Bruce Muma, MD; Christine Zambricki, RN, CRNA, FAAN; and Judy Pins, RN, BSN, MBA, talked about the importance of developing a nurturing culture focused on the patient and family experience. Dr Muma and Ms Zambricki are hospital administrators for the new Henry Ford West Bloomfield Hospital in West Bloomfield, Michigan. According to Zambricki,

The hospital's goal is to take health and healing beyond the boundaries of imagination by focusing on quality, safety, memorable care, compassionate care, and efficiencies.1

The Board of Henry Ford Health System made a nontraditional choice by hiring a former executive from the Ritz Carlton Corp to be the hospital's chief executive officer in 2006. The hospital then implemented the Ritz Carlton model of customer service, which empowers the employees to do what it takes to exceed the patients' expectations. For example, the hospital serves only healthy, fresh, nonfried foods to its employees and patients, but on one occasion, when all the patient wanted was a hamburger, a hospital staff member drove to a local burger joint and picked one up. As a result of its customer service initiatives as well as exemplary care, the hospital currently ranks in the 99th percentile for overall patient satisfaction, according to Zambricki.1

Stephen M.R. Covey, author of The Speed of Trust,2 discussed the economics of trust within our health care system.

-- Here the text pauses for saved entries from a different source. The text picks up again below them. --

/-- Multiply, divide and saturating arithmetic, OP 0x01 and 0x02 (12 R286). -/
def nklMul (h : Hdr) (op : Nat) (rd ra rb : BitVec 5) (fn : Nat) : Option Instr :=
  let d := reg5 rd
  let a := reg5 ra
  let b := reg5 rb
  match op, fn with
  | 1, 0 => some (.mul h d a b)
  | 1, 1 => some (.mulh h d a b)
  | 1, 2 => some (.mulhu h d a b)
  | 1, 3 => some (.div h d a b)
  | 1, 4 => some (.divu h d a b)
  | 1, 5 => some (.rem h d a b)
  | 1, 6 => some (.remu h d a b)
  | 2, 0 => some (.adds h d a b)
  | 2, 1 => some (.subs h d a b)
  | 2, 2 => must (rb == 0) (.negs h d a)
  | 2, 3 => must (rb == 0) (.abss h d a)
  | 2, 4 => some (.divs h d a b)
  | 2, 5 => some (.mulq31 h d a b)
  | 2, 6 => some (.mulq15 h d a b)
  | _, _ => none

/-- Floating-point arithmetic, OP 0x03: FN bit 5 selects binary16 (12 R294). -/
def nklFloat (h : Hdr) (rd ra rb : BitVec 5) (half : Bool) (fn : Nat) : Option Instr :=
  let d := reg5 rd
  let a := reg5 ra
  let b := reg5 rb
  match fn with
  | 0 => some (.fadd h half d a b)
  | 1 => some (.fsub h half d a b)
  | 2 => some (.fmul h half d a b)
  | 3 => some (.fdiv h half d a b)
  | 4 => must (rb == 0) (.fsqrt h half d a)
  | 5 => some (.fmac h half d a b)
  | 6 => some (.fmin h half d a b)
  | 7 => some (.fmax h half d a b)
  | 8 => must (rb == 0) (.fneg h half d a)
  | 9 => must (rb == 0) (.fabs h half d a)
  | _ => none

/-- Floating-point compare, convert and move, OP 0x04 (12 R294). -/
def nklConvert (h : Hdr) (rd ra rb : BitVec 5) (fn : Nat) : Option Instr :=
  let d := reg5 rd
  let a := reg5 ra
  match fn with
  | 0 => must (rd == 0) (.fcmp h a (reg5 rb))
  | 1 => must (rb == 0) (.ftoi h d a)
  | 2 => must (rb == 0) (.ftou h d a)
  | 3 => must (rb == 0) (.itof h d a)
  | 4 => must (rb == 0) (.utof h d a)
  | 5 => must (rb == 0) (.fnarrow h d a)
  | 6 => must (rb == 0) (.fwiden h d a)
  | 7 => must (rb == 0) (.fmovtg h d a)
  | 8 => must (rb == 0) (.fmovfg h d a)
  | 9 => must (rb == 0) (.fkind h d a)
  | _ => none

/-- Atomics, OP 0x05 (12 R291). -/
def nklAtomic (h : Hdr) (rd ra rb : BitVec 5) (fn : Nat) : Option Instr :=
  match fn with
  | 0 => some (.swap h (reg5 rd) (reg5 ra) (reg5 rb))
  | 1 => some (.cas h (reg5 rd) (reg5 ra) (reg5 rb))
  | 2 => some (.amoadd h (reg5 rd) (reg5 ra) (reg5 rb))
  | 3 => some (.amoand h (reg5 rd) (reg5 ra) (reg5 rb))
  | 4 => some (.amoor h (reg5 rd) (reg5 ra) (reg5 rb))
  | _ => none

/-- Format I, OP 0x08 to 0x0F: the immediate signed or unsigned by OP (12 R285). -/
def nklImm (h : Hdr) (op : Nat) (rd ra : BitVec 5) (imm : BitVec 11) : Option Instr :=
  let d := reg5 rd
  let a := reg5 ra
  let s : Word := imm.signExtend 32
  let z : Word := imm.setWidth 32
  let n : Word := (imm.extractLsb' 0 5).setWidth 32
  match op with
  | 0x08 => some (.addi h d a s)
  | 0x09 => some (.andi h d a z)
  | 0x0A => some (.ori h d a z)
  | 0x0B => some (.xori h d a z)
  | 0x0C => must (rd == 0) (.cmpi h a s)
  | 0x0D => must (rd == 0) (.cmpui h a z)
  | 0x0E =>
    let b := imm.extractLsb' 7 4 == 0
    match (imm.extractLsb' 5 2).toNat with
    | 0 => must b (.lsli h d a n)
    | 1 => must b (.lsri h d a n)
    | 2 => must b (.asri h d a n)
    | _ => must b (.rori h d a n)
  | _ => some (.muli h d a s)

/-- Format M: the offset is signed and scaled by the access size (12 R289). -/
def nklMem (h : Hdr) (op : Nat) (rd ra : BitVec 5) (off : BitVec 11) : Option Instr :=
  let d := reg5 rd
  let a := reg5 ra
  let o : Word := off.signExtend 32
  match op with
  | 0x18 => some (.ldb h d a o)
  | 0x19 => some (.ldbu h d a o)
  | 0x1A => some (.ldh h d a (2 * o))
  | 0x1B => some (.ldhu h d a (2 * o))
  | 0x1C => some (.ldw h false d a (4 * o))
  | 0x1D => some (.ldf h d a (4 * o))
  | 0x20 => some (.stb h d a o)
  | 0x21 => some (.sth h d a (2 * o))
  | 0x22 => some (.stw h false d a (4 * o))
  | 0x23 => some (.stf h d a (4 * o))
  | _ => none

/-- Register jumps, OP 0x2A (12 R292). -/
def nklJump (h : Hdr) (rd ra : BitVec 5) (sub : Nat) (arg : BitVec 5) : Option Instr :=
  match sub with
  | 0 => must (rd == 0 && arg == 0) (.jr h (reg5 ra))
  | 1 => must (rd == 0 && arg == 0) (.jlr h (reg5 ra))
  | 2 => must (rd == 0 && ra == 0 && arg == 0) (.ret h)
  | _ => none

/-- System instructions, OP 0x30 (12 R293); a repeat prefix names the length of the parcel that it repeats. -/
def nklSystem (h : Hdr) (rd ra : BitVec 5) (sub : Nat) (arg : BitVec 5) (nextLen : Nat) (nextOk : Bool) : Option Instr :=
  let none3 := rd == 0 && ra == 0 && arg == 0
  match sub with
  | 0x00 => must none3 (.nop h)
  | 0x01 => must none3 (.yield h)
  | 0x02 => must none3 (.wfe h)
  | 0x03 => must none3 (.rep h ⟨nextLen, nextOk⟩)
  | 0x04 => must none3 (.repu h ⟨nextLen, nextOk⟩)
  | 0x05 => must (rd == 0 && ra == 0) (.setc h (arg.setWidth 32))
  | 0x06 => must none3 (.brk h)
  | 0x07 => must (rd == 0 && ra == 0) (.trap h (arg.setWidth 32))
  | 0x08 => must none3 (.fence h)
  | 0x09 => must none3 (.fenceI h)
  | 0x0A => must none3 (.rte h)
  | 0x0B => must (ra == 0) (.rdsr h (reg5 rd) (arg.setWidth 8))
  | 0x0C => must (rd == 0) (.wrsr h (arg.setWidth 8) (reg5 ra))
  | 0x0D => must (rd == 0) (.sev h (reg5 ra) (arg.setWidth 32))
  | 0x0E => some (.waitt h (reg5 rd) (reg5 ra) (reg5 arg))
  | _ => none

/-- The instruction of a 32-bit value whose bit 31 is 1; none is an illegal encoding (11 R260). -/
def decodeNkl32 (k : CoreId) (w : Word) (nextLen : Nat) (nextOk : Bool) : Option Instr :=
  let h : Hdr := { core := k, cond := w.extractLsb' 27 4, len := 4 }
  let op := (w.extractLsb' 21 6).toNat
  let rd := w.extractLsb' 16 5
  let ra := w.extractLsb' 11 5
  let rb := w.extractLsb' 6 5
  let fn := (w.extractLsb' 0 6).toNat
  let imm := w.extractLsb' 0 11
  let sub := (w.extractLsb' 5 6).toNat
  let arg := w.extractLsb' 0 5
  let i16 := w.extractLsb' 0 16
  let off : Word := (w.extractLsb' 0 21).signExtend 32
  if op = 0 then nklAlu h rd ra rb fn
  else if op = 1 ∨ op = 2 then nklMul h op rd ra rb fn
  else if op = 3 then nklFloat h rd ra rb (w.getLsbD 5) (w.extractLsb' 0 5).toNat
  else if op = 4 then nklConvert h rd ra rb fn
  else if op = 5 then nklAtomic h rd ra rb fn
  else if 8 ≤ op ∧ op < 0x10 then nklImm h op rd ra imm
  else if op = 0x10 then some (.movi h (reg5 rd) (i16.signExtend 32))
  else if op = 0x11 then some (.movhi h (reg5 rd) i16)
  else if op = 0x12 then some (.addiw h (reg5 rd) (i16.signExtend 32))
  else if op = 0x13 then some (.callm h i16 (reg5 rd) 0)
  else if op = 0x14 then must (rd == 0) (.retm h i16)
  else if 0x18 ≤ op ∧ op < 0x24 then nklMem h op rd ra imm
  else if op = 0x28 then some (.br h off)
  else if op = 0x29 then some (.call h off)
  else if op = 0x2A then nklJump h rd ra sub arg
  else if op = 0x30 then nklSystem h rd ra sub arg nextLen nextOk
  else none

/-! ### NK-L, 16 bits (11 R261) -/

/-- The condition of the 2-bit field: AL, EQ, NE, PK (11 R255). -/
def cond16 (c : BitVec 2) : BitVec 4 := if c = 3 then 15 else c.setWidth 4

/-- The S16 instructions (11 R261). -/
def nklSys16 (h : Hdr) (sub : Nat) (arg : BitVec 4) (nextLen : Nat) (nextOk : Bool) : Option Instr :=
  let z := arg == 0
  match sub with
  | 0 => must z (.nop h)
  | 1 => must z (.ret h)
  | 2 => must z (.yield h)
  | 3 => must z (.wfe h)
  | 4 => must z (.rep h ⟨nextLen, nextOk⟩)
  | 5 => must z (.repu h ⟨nextLen, nextOk⟩)
  | 6 => some (.setc h (arg.setWidth 32))
  | 7 => must z (.brk h)
  | 8 => some (.trap h (arg.setWidth 32))
  | 9 => must z (.fence h)
  | 10 => must z (.fenceI h)
  | 11 => must z (.rte h)
  | _ => none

Trust always affects two outcomes: speed and cost. When trust goes down, speed goes down and cost goes up. When trust goes up, speed goes up and cost goes down.3

We see this phenomenon occurring daily in our work environments between department personnel and surgical team members. For example, if, as circulating nurses, we do not trust our colleagues in the preoperative holding area to appropriately prepare the patient for surgery, we will question their work and may reperform work that they have already done, resulting in decreased speed and increased cost to the organization and patient.

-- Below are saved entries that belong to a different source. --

/-- Whether what holds a bank is abandoned at a preemption, PC standing at it (R304, R311): all but what has been served, and a
device-space load, which completes in the background (R302). -/
def unserved (c : Chip) (k : CoreId) (o : LongOp) : Bool :=
  match o.kind with
  | .wait a _ _ _ (some _) => inSram a || (bankSlots c k o.bank).isSome
  | .drain _ => true
  | .hold _ _ _ => true
  | .fpFile _ => true
  | .slots _ => true
  | .pea _ _ _ => (bankSlots c k o.bank).isSome || c.peaBus.reqs.any (fun r => r.ini == iniIx (coreIni k) && !r.cmd)
  | _ => false

/-- Accesses that hold a bank leave it without effect, with their requests to the Pea store. -/
def dropStalls (k : CoreId) (gone : List LongOp) (c : Chip) : Chip :=
  let c := updCore k (fun s => { s with stalls := s.stalls.filter (fun o => !gone.contains o) }) c
  if gone.any (fun o => match o.kind with
    | .pea _ _ _ => true
    | _ => false) then
    { c with peaBus := { c.peaBus with reqs := c.peaBus.reqs.filter (fun r => r.cmd || r.ini != iniIx (coreIni k)),
                                       got := c.peaBus.got.filter (fun g => g.1 != iniIx (coreIni k)) } }
  else c

/-- An iteration of a repeat pair at `here` is over (11 R267): LC falls, and the pair ends or goes on. -/
def iterDone (r : Rep) (here nxt : Word) (x : BankS) : BankS :=
  let x := { x with lc := x.lc - 1, pc := here, restart := [] }
  if r.left ≤ 1 then { x with rep := none, pc := nxt } else { x with rep := some { r with left := r.left - 1, begun := true } }

/-- What holds a bank at its preemption: it is abandoned, or a device-space load in a repeat pair goes on in the background as a
completed iteration (R302, R304; 11 R269). -/
def abandonStalls (k : CoreId) (b : Fin 8) (c : Chip) : Chip :=
  let ops := (coreGet c k).stalls.filter (fun o => o.bank == b)
  let c := dropStalls k (ops.filter (unserved c k)) c
  (coreGet c k).stalls.foldl (fun (c : Chip) o => match o.kind, (bankGet c k b).rep with
    | .wait a n sgn due (some nxt), some r =>
      if o.bank = b then
        updBank k b (iterDone r o.addr nxt) (updCore k (fun s =>
          { s with stalls := s.stalls.erase o ++ [{ o with kind := .wait a n sgn due none, pre := some r.pre }] }) c)
      else c
    | _, _ => c) c

/-- Outstanding long instructions are abandoned at a preemption: their addresses enter the bank's restart record, before
those not yet issued again (R301, R304); a repeat pair resumes at its prefix (11 R269); the store buffer drains (R309). -/
def preempt (k : CoreId) (c : Chip) : Chip :=
  match (coreGet c k).running with
  | none => c
  | some b =>
    let ops := (coreGet c k).long
    let c := (ops.filter isDevice).foldl (fun (c : Chip) o => landDevice k o c) c
    let gone := (ops.filter (fun o => !isDevice o)).map (·.addr)
    let c := abandonStalls k b (updCore k (fun s => { s with long := [] }) (drainStores k c))
    updBank k b (fun x =>
      let x := { x with restart := gone ++ x.restart }
      let x := match x.rep with
        | some r => { x with pc := r.pre, rep := none }
        | none => x
      if x.mode == .running then { x with mode := .ready } else x) c

/-- Whether recognition is deferred in the running bank (R308); a REPU pair defers it once its first iteration has begun (11 R280). -/
def deferred (c : Chip) (k : CoreId) : Bool :=
  match (coreGet c k).running with
  | none => false
  | some b =>
    let x := bankGet c k b
    !x.st.bit stIE || (coreGet c k).afterSt || (match x.rep with
      | some r => r.repu && r.begun
      | none => false)

/-- Triton executes while the voter forwards (14 R330). -/
def triStopped (c : Chip) : Bool := c.fld 0x43002004 0 2 == 2

/-- Whether the pair of Triton stands still in the pause of a reintegration (14 R336). -/
def triPaused (c : Chip) : Bool := match c.tri with
  | some r => r.pause.isSome
  | none => false

/-- Whether a core executes: out of core reset, not halted by debug, Triton not STOPPED nor in the pause, the device in RUN. -/
def coreLive (c : Chip) (k : CoreId) : Bool :=
  !(coreGet c k).inReset && !(coreGet c k).halted && c.power.mode == .run &&
  !(decide (k = .triton) && (triStopped c || triPaused c))

/-- Bank `b` is to run, none to choose anew: the first bank switch of Triton after the copy of a returning lane's TCM begins the pause
instead (14 R336). -/
def switchBank (k : CoreId) (b : Option (Fin 8)) (c : Chip) : Chip :=
  match k, c.tri with
  | .triton, some r =>
    if (r.copied || decide (8192 ≤ r.line)) && r.pause.isNone then
      updCore k (fun s => { s with running := none })
        { c with tri := some { r with pause := some { start := c.now, drained := none, fail := none, held := [] } } }
    else go c
  | _, _ => go c
where
  go (c : Chip) : Chip := match b with
    | some b => runBank k b c
    | none => selectBank k c

/-- Once the running bank has yielded or waits, the bank scheduler chooses (R308, 11 R280). -/
def settle (k : CoreId) (c : Chip) : Chip :=
  match (coreGet c k).running with
  | some b => if (bankGet c k b).mode == .running then c else switchBank k none c
  | none => c

/-- Whether a READY bank of higher priority than the running bank is recognised now (R308). -/
def recogDue (c : Chip) (k : CoreId) : Bool :=
  match topReady c k, (coreGet c k).running with
  | some t, some b => decide (b < t) && !deferred c k
  | _, _ => false

/-- Recognition (R308, R309): a READY bank of higher priority than the running bank preempts it. -/
def recognise (k : CoreId) (c : Chip) : Chip :=
  if !coreLive c k then c
  else match topReady c k, (coreGet c k).running with
    | some t, some _ => if recogDue c k then switchBank k (some t) (preempt k c) else c
    | some t, none => switchBank k (some t) c
    | none, _ => c

/-! ### Activations (R306) -/

/-- Whether inputs reach a core: not in core reset, nor Triton in STOPPED (14 R331). -/
def inputsReach (c : Chip) (k : CoreId) : Bool := !(coreGet c k).inReset && !(decide (k = .triton) && triStopped c)

/-- What arrives for Triton during the pause waits (14 R336). -/
def triHold (e : Bool × Nat) (c : Chip) : Chip :=
  { c with tri := c.tri.map (fun r => { r with pause := r.pause.map (fun p => { p with held := p.held ++ [e] }) }) }
def triHolds (c : Chip) (k : CoreId) : Bool := decide (k = .triton) && triPaused c

/-- One activation of bank `b` (R306): the counter rises to 15 at most, the latches of the core are set (11 R273). -/
def activateNow (k : CoreId) (b : Fin 8) : Chip → Chip := eachLane k (fun c =>
  if b = 0 ∨ b = 7 ∨ !inputsReach c k then c
  else if !bankEn c k b then c
  else
    let c := updBank k b (fun x =>
      let x := if x.count = 15 then { x with sat := true, satAt := some c.now } else { x with count := x.count + 1 }
      if x.mode == .idle then { x with mode := .ready } else x) c
    latchAll k c)

/-- One activation of bank `b` reaches its core. -/
def activateBank (k : CoreId) (b : Fin 8) (c : Chip) : Chip :=
  if triHolds c k then triHold (false, b.val) c else activateNow k b c

/-- The plane of a core (01 R12). -/
def corePlane : CoreId → Plane
  | .triton => .control
  | .le _ => .control
  | .mge => .management
  | .app _ => .data

/-- Interrupts 0 to 199 are not delivered to APP cores from SEAL onward (01 R26). -/
def delivered (c : Chip) (k : CoreId) (i : Nat) : Bool := !(c.sealed && corePlane k == .data && decide (i < 200))

/-- An interrupt reaches the core: it is an activation of the bank that INT_ROUTE names (R306). -/
def interrupt (k : CoreId) (i : Nat) (c : Chip) : Chip :=
  if delivered c k i then activateBank k (Fin.ofNat 8 (c.fld (routeR k i) 0 3)) c else c

/-- A doorbell on line `d` reaches a core (11 R274): an occurrence of interrupt 288 + d, and the event latches. -/
def doorbellNow (k : CoreId) (d : Nat) : Chip → Chip := eachLane k (fun c =>
  if inputsReach c k then latchAll k (interrupt k (288 + d) c) else c)
def doorbell (k : CoreId) (d : Nat) (c : Chip) : Chip := if triHolds c k then triHold (true, d) c else doorbellNow k d c

/-- The cycles of CLK_C that the input vote of Triton adds to an input (14 R331): 3 cycles of CLK_L. -/
def inputDelay (k : CoreId) : Nat := if k = .triton then 2 else 0

/-- The core of a bit of the SEV mask (11 R274). -/
def coreOfBit (i : Nat) : Option CoreId :=
  if i = 0 then some .triton
  else if h : 1 ≤ i ∧ i < 5 then some (.app ⟨i - 1, by omega⟩)
  else if i = 5 then some .mge
  else if h : 8 ≤ i ∧ i < 32 then some (.le ⟨i - 8, by omega⟩)
  else none

/-- YIELD (R307): the activation ends; `held` says that a LEVEL source of the bank is still asserted. The next bank is chosen as the
cycle ends, after the triggers of the cycle (R308, R321). -/
def yieldBank (k : CoreId) (b : Fin 8) (held : Bool) (c : Chip) : Chip :=
  if b = 0 then c
  else
    let c := triOut k 2 [2, b.val] c
    updBank k b (fun x =>
      let n := x.count - 1
      let n := if held && n == 0 then 1 else n
      { x with count := n, inAct := false, mode := if n = 0 then .idle else .ready }) c

/-! ### Core reset (11 R250, 13 R322) -/

/-- Whether core reset keeps a core-private register: after SEAL the lock and what it locks (R322). -/
def lockedOff (off : Nat) : Bool :=
  off == 0 || off == 0xC || (decide (0x100 ≤ off) && decide (off < 0x200) && decide (off % 0x20 < 0xC)) ||
  (decide (0x400 ≤ off) && decide (off < 0x900)) || decide (0xC00 ≤ off)

/-- The core-private registers after a core reset (R322). -/
def privReset (k : CoreId) (keep : Bool) (c : Chip) : Chip :=
  { c with regs := c.regs.filter (fun e =>
      !(decide (privBase k ≤ e.1) && decide (e.1 < privBase k + 2 ^ 32)) || (keep && lockedOff (e.1 - privBase k))) }

/-- ST of every bank at reset (11 R251). -/
def stReset (k : CoreId) : Word := if k = .mge then 0x2000 else 0x1000

/-- A core reset of Triton, applied to `cores` and `regs`, resets every lane, each keeping its TCM, puts the triple in TMR with every
lane in service, and ends a reintegration (14 R325, R338). -/
def triCoreReset (c : Chip) : Chip :=
  let c := c.setReg 0x43002004 ((c.reg 0x43002004 &&& ~~~ (0x7F : Word)) ||| 0x70)
  let l := laneOf c
  refit { c with tri := none, lanes := c.lanes.map (fun x => x.map (fun y => { l with tcm := y.tcm })) }

/-- Core reset is applied: every register at its reset value, and the core held (R250, R322); the interrupt lines stay as they are
(R306). `unlock` clears CORE_LOCK, as in the live reconfiguration of a loop engine's slice. -/
def coreReset (k : CoreId) (unlock : Bool) (c : Chip) : Chip :=
  let c := privReset k (c.sealed && !unlock) c
  let c := { c with peaBus := { c.peaBus with reqs := c.peaBus.reqs.filter (fun r => r.cmd || r.ini != iniIx (coreIni k)),
                                              got := c.peaBus.got.filter (fun g => g.1 != iniIx (coreIni k)) } }
  let s : CoreS := { CoreS.reset with irq := (coreGet c k).irq, banks := CoreS.reset.banks.map (fun b => { b with st := stReset k }) }
  let c := updCore k (fun _ => s) c
  if k = .triton then triCoreReset c else c

/-- The vector fetch of bank `b`, at its privilege: the word at CORE_VBAR + 4 × vector; none where the fetch faults, by the ranges of
R303 and R297 and the protection unit too (R317, R320). -/
def vectorWord (k : CoreId) (b : Fin 8) (v : Nat) (c : Chip) : Option Word × Chip :=
  let c := drainStores k c
  let a := (c.reg (vbarR k)).toNat + 4 * v
  if !(fetchable k a && mpuOk c k (bankPriv c k b) .exec a) then (none, c)
  else match corePlace k a with
    | some p => placeWord p c
    | none => (none, c)

/-- The entry PCs of banks 1 to 6 and the word at CORE_VBAR + 0 for bank 0, when the core leaves core reset (R250, R305); where
that word cannot be read its value is open (log 5). -/
def coreRelease (k : CoreId) : Chip → Chip := eachLane k (fun c =>
  if !(coreGet c k).inReset then c
  else
    let c := updCore k (fun s => { s with inReset := false }) c
    let c := (List.finRange 8).foldl (fun (c : Chip) (b : Fin 8) =>
      updBank k b (fun x => { x with pc := c.reg (bankEntryR k b) }) c) c
    let r := vectorWord k 0 0 c
    let f := r.2.free
    match r.1 with
    | some pc => updBank k 0 (fun x => { x with pc := pc }) r.2
    | none => updBank k 0 (fun x => { x with pc := f.1 }) f.2)

/-! ### Exceptions (R313 to R318) -/

/-- A core reset by R318 raises the core's fault source with CORE_DFSTAT; the core then starts anew. -/
def coreFail (k : CoreId) (c : Chip) : Chip :=
  let st := c.reg (dfstatR k)
  coreRelease k (coreReset k false (raiseFault (64 + k.code) st c))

Although it is crucial to promoting an effective work environment, trust is not something that happens overnight; it takes time to build a culture of trust. Steps for building trust include

using straight talk and being honest,

demonstrating respect and genuine caring for others,

telling the truth in a way that others can verify,

showing loyalty by giving others credit for their work and ideas,

delivering results to establish a track record,

being accountable, and

clarifying expectations.

Perhaps the most important component for developing trust is listening to others.

David Marx, BS, JD, gave a presentation based on his book Whack-a-Mole: The Price We Pay for Expecting Perfection.4 We work in health care systems with processes that are imperfect. As caregivers, we are fallible, and by our own human nature, we will unintentionally make mistakes. We attempt to design our health care system for safety, but it is often the decisions we make as individuals that ultimately predict whether an error will occur because we have control over the choices we make.

I could not help but relate this to the teamwork that is needed during the “time out” process. We continue to hear from our members that they are working in environments in which time outs are not performed on a routine basis or are not supported by surgeons, administrators, or even other nurses. The time out process has been established to ensure that the right procedure is performed on the right site for the right patient. Not a week goes by that we do not hear about a sentinel event occurring that could have been prevented if the staff would have used the tools and checklists for ensuring correct site surgery. Used properly, these checklists, protocols, and tools can help eliminate errors, but it is our decision—as a surgical team or an individual—to appropriately apply these tools. Not following proven protocols could be classified as reckless behavior, a conscious and deliberate choice to put our patients at risk. Yet it frequently takes an adverse event for surgical teams or individuals to become serious about performing time outs. As nurses, it is our responsibility to advocate for the safest practices for our patients.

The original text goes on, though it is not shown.